To prevent running arbitrary payloads inside a pVM, Android Virtualization Framework (AVF) uses a layered security approach where each layer adds additional enforcements. Following is a list of AVF security layers:
Android – Android ensures that only apps with pVM permissions are allowed to create or inspect pVMs.
Bootloader – The bootloader ensures that only pVM images signed by Google or device vendors are allowed to boot and respects the Android Verified Boot procedure. This architecture implies apps running pVMs can't bundle their own kernels.
pVM – The pVM provides defense-in-depth, such as with SELinux, for payloads run in the pVM. Defense-in-depth disallows mapping data as executable (
neverallow execmem) and ensures that W^X holds for all file types.

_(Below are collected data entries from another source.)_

-- ==== Sys2Proof/Safety.lean ====
section
/-! DEFINITION. The words that statements about the engine are made in: what a request answered, what it left alone, how
sends and routes move, what a freed instance leaves, and the laws that every step keeps. -/
namespace Sys2Proof.Machine

/-! ## Replies -/

/-- The reply a port formed last: the one that waits, else the one being sent. -/
def State.lastReply (t : State) (p : Port) : Option Reply :=
  match (t.io p).answer with
  | some r => some r
  | none => (t.io p).sending.map Sending.reply

/-- The request of `h` with that code was answered so (R168, R170). -/
def State.Answered (t : State) (h : Hdr) (code : Byte) (status : Status) (reason : Option Reason) (body : ReplyBody) :
    Prop :=
  t.lastReply h.port =
    some { tag := h.tag, code := code + 0x80, status := status, reason := reason, body := body }

/-- DONE, or CLAMPED where a field was clamped. -/
def doneOr (names : List ClampName) : Status := if names = [] then .done else .clamped

/-- The header and the code of a command that is a request; none for a line, a frame and an event (R171). -/
def requestOf : Instr → Option (Hdr × Byte)
  | .identify h => some (h, 0x01)
  | .budget h => some (h, 0x02)
  | .status h _ => some (h, 0x03)
  | .map h _ _ _ _ => some (h, 0x04)
  | .create h _ _ => some (h, 0x10)
  | .release h _ _ _ => some (h, 0x11)
  | .hold h _ => some (h, 0x12)
  | .unhold h _ => some (h, 0x13)
  | .share h _ _ => some (h, 0x14)
  | .give h _ _ => some (h, 0x15)
  | .accept h _ => some (h, 0x16)
  | .decline h _ => some (h, 0x17)
  | .set h _ _ => some (h, 0x20)
  | .sendSet h _ _ _ _ _ => some (h, 0x21)
  | .sendClear h _ _ => some (h, 0x22)
  | .claimOutput h _ _ => some (h, 0x23)
  | .releaseOutput h _ => some (h, 0x24)
  | .routeSet h _ _ _ _ _ _ => some (h, 0x25)
  | .routeClear h _ _ _ => some (h, 0x26)
  | .tempoClaim h _ => some (h, 0x30)
  | .tempoRelease h _ => some (h, 0x31)
  | .tempoSet h _ _ => some (h, 0x32)
  | .tap h _ => some (h, 0x33)
  | .meter h _ _ => some (h, 0x34)
  | .tapLine h _ => some (h, 0x35)
  | .linkTempo h _ _ => some (h, 0x36)
  | .recallBegin h _ _ _ _ => some (h, 0x40)
  | .recallItem h _ => some (h, 0x41)
  | .recallCommit h => some (h, 0x42)
  | .recallAbandon h => some (h, 0x43)
  | .recallResult h => some (h, 0x44)
  | .noticeMode h _ _ => some (h, 0x50)
  | .noticeMask h _ _ => some (h, 0x51)
  | .noticeTake h => some (h, 0x52)
  | .endService h => some (h, 0x53)
  | .errorRead h => some (h, 0x54)
  | .errorClear h => some (h, 0x55)
  | .portClear h => some (h, 0x60)
  | .restart h => some (h, 0x61)
  | .engineRestart | .engineStart _ _ | .resetAsserted | .frameReceived _ _ | .linkUp _ | .linkDown _
  | .tapLineEdge | .chainInChange _ _ | .frame _ | .instancePrimed _ | .drainQuiet _ | .drainLimit _
  | .fadeComplete _ | .offerExpired _ | .rampEnd _ _ | .returnRampEnd _ | .dipSwitch _ | .dipEnd _
  | .crossfadeEnd _ _ | .poisonFallEnd _ | .poisonRiseEnd _ | .lfoWrap _ | .beatEvent _ | .lastTapLapse _
  | .waitLimit _ | .scrubVisit _ | .failureEntryExpiry _ _ | .copyStart | .copyComplete | .nvAppendStart
  | .nvAppendComplete | .voteDropped | .sendDeparted _ _ | .routeDeparted _ _ _ | .laneLost _ | .laneSynced _
  | .clockLost | .locked => none

/-! ## What a command leaves alone -/

/-- A port but for its queue and its replies. -/
def PortIo.rest (x : PortIo) : PortIo := { x with queue := [], held := [], sending := none, answer := none }

/-- A request of `h` touched no port but its own, and there only the queue and the replies. -/
def PortsKept (h : Hdr) (s t : State) : Prop :=
  (∀ q, q ≠ h.port → t.io q = s.io q) ∧ (t.io h.port).rest = (s.io h.port).rest

/-- A request of `h` changed nothing but its port's queue and replies. -/
def Unchanged (h : Hdr) (s t : State) : Prop := PortsKept h s t ∧ { t with ports := s.ports } = s

/-- The request `c` of `h` is refused for a reason: nothing else changes. -/
def Refuses (c : Instr) (h : Hdr) (code : Byte) (why : Reason) (s : State) : Prop :=
  ∃ t, exec c s = .next t ∧ Unchanged h s t ∧ t.Answered h code .refused (some why) .empty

Confidentiality, integrity, and availability, also known as the CIA triad, is a model designed to guide information security policies:
- Confidentiality is a set of rules that limits access to information.
- Integrity is the assurance that the information is trustworthy and accurate.
- Availability is a guarantee of reliable access to the information by authorized entities.
Note that pKVM was designed to maintain confidentiality and integrity, but not availability, of guests. These principles influence design decisions spanning all aspects of the architecture, from the hypervisor to user space components.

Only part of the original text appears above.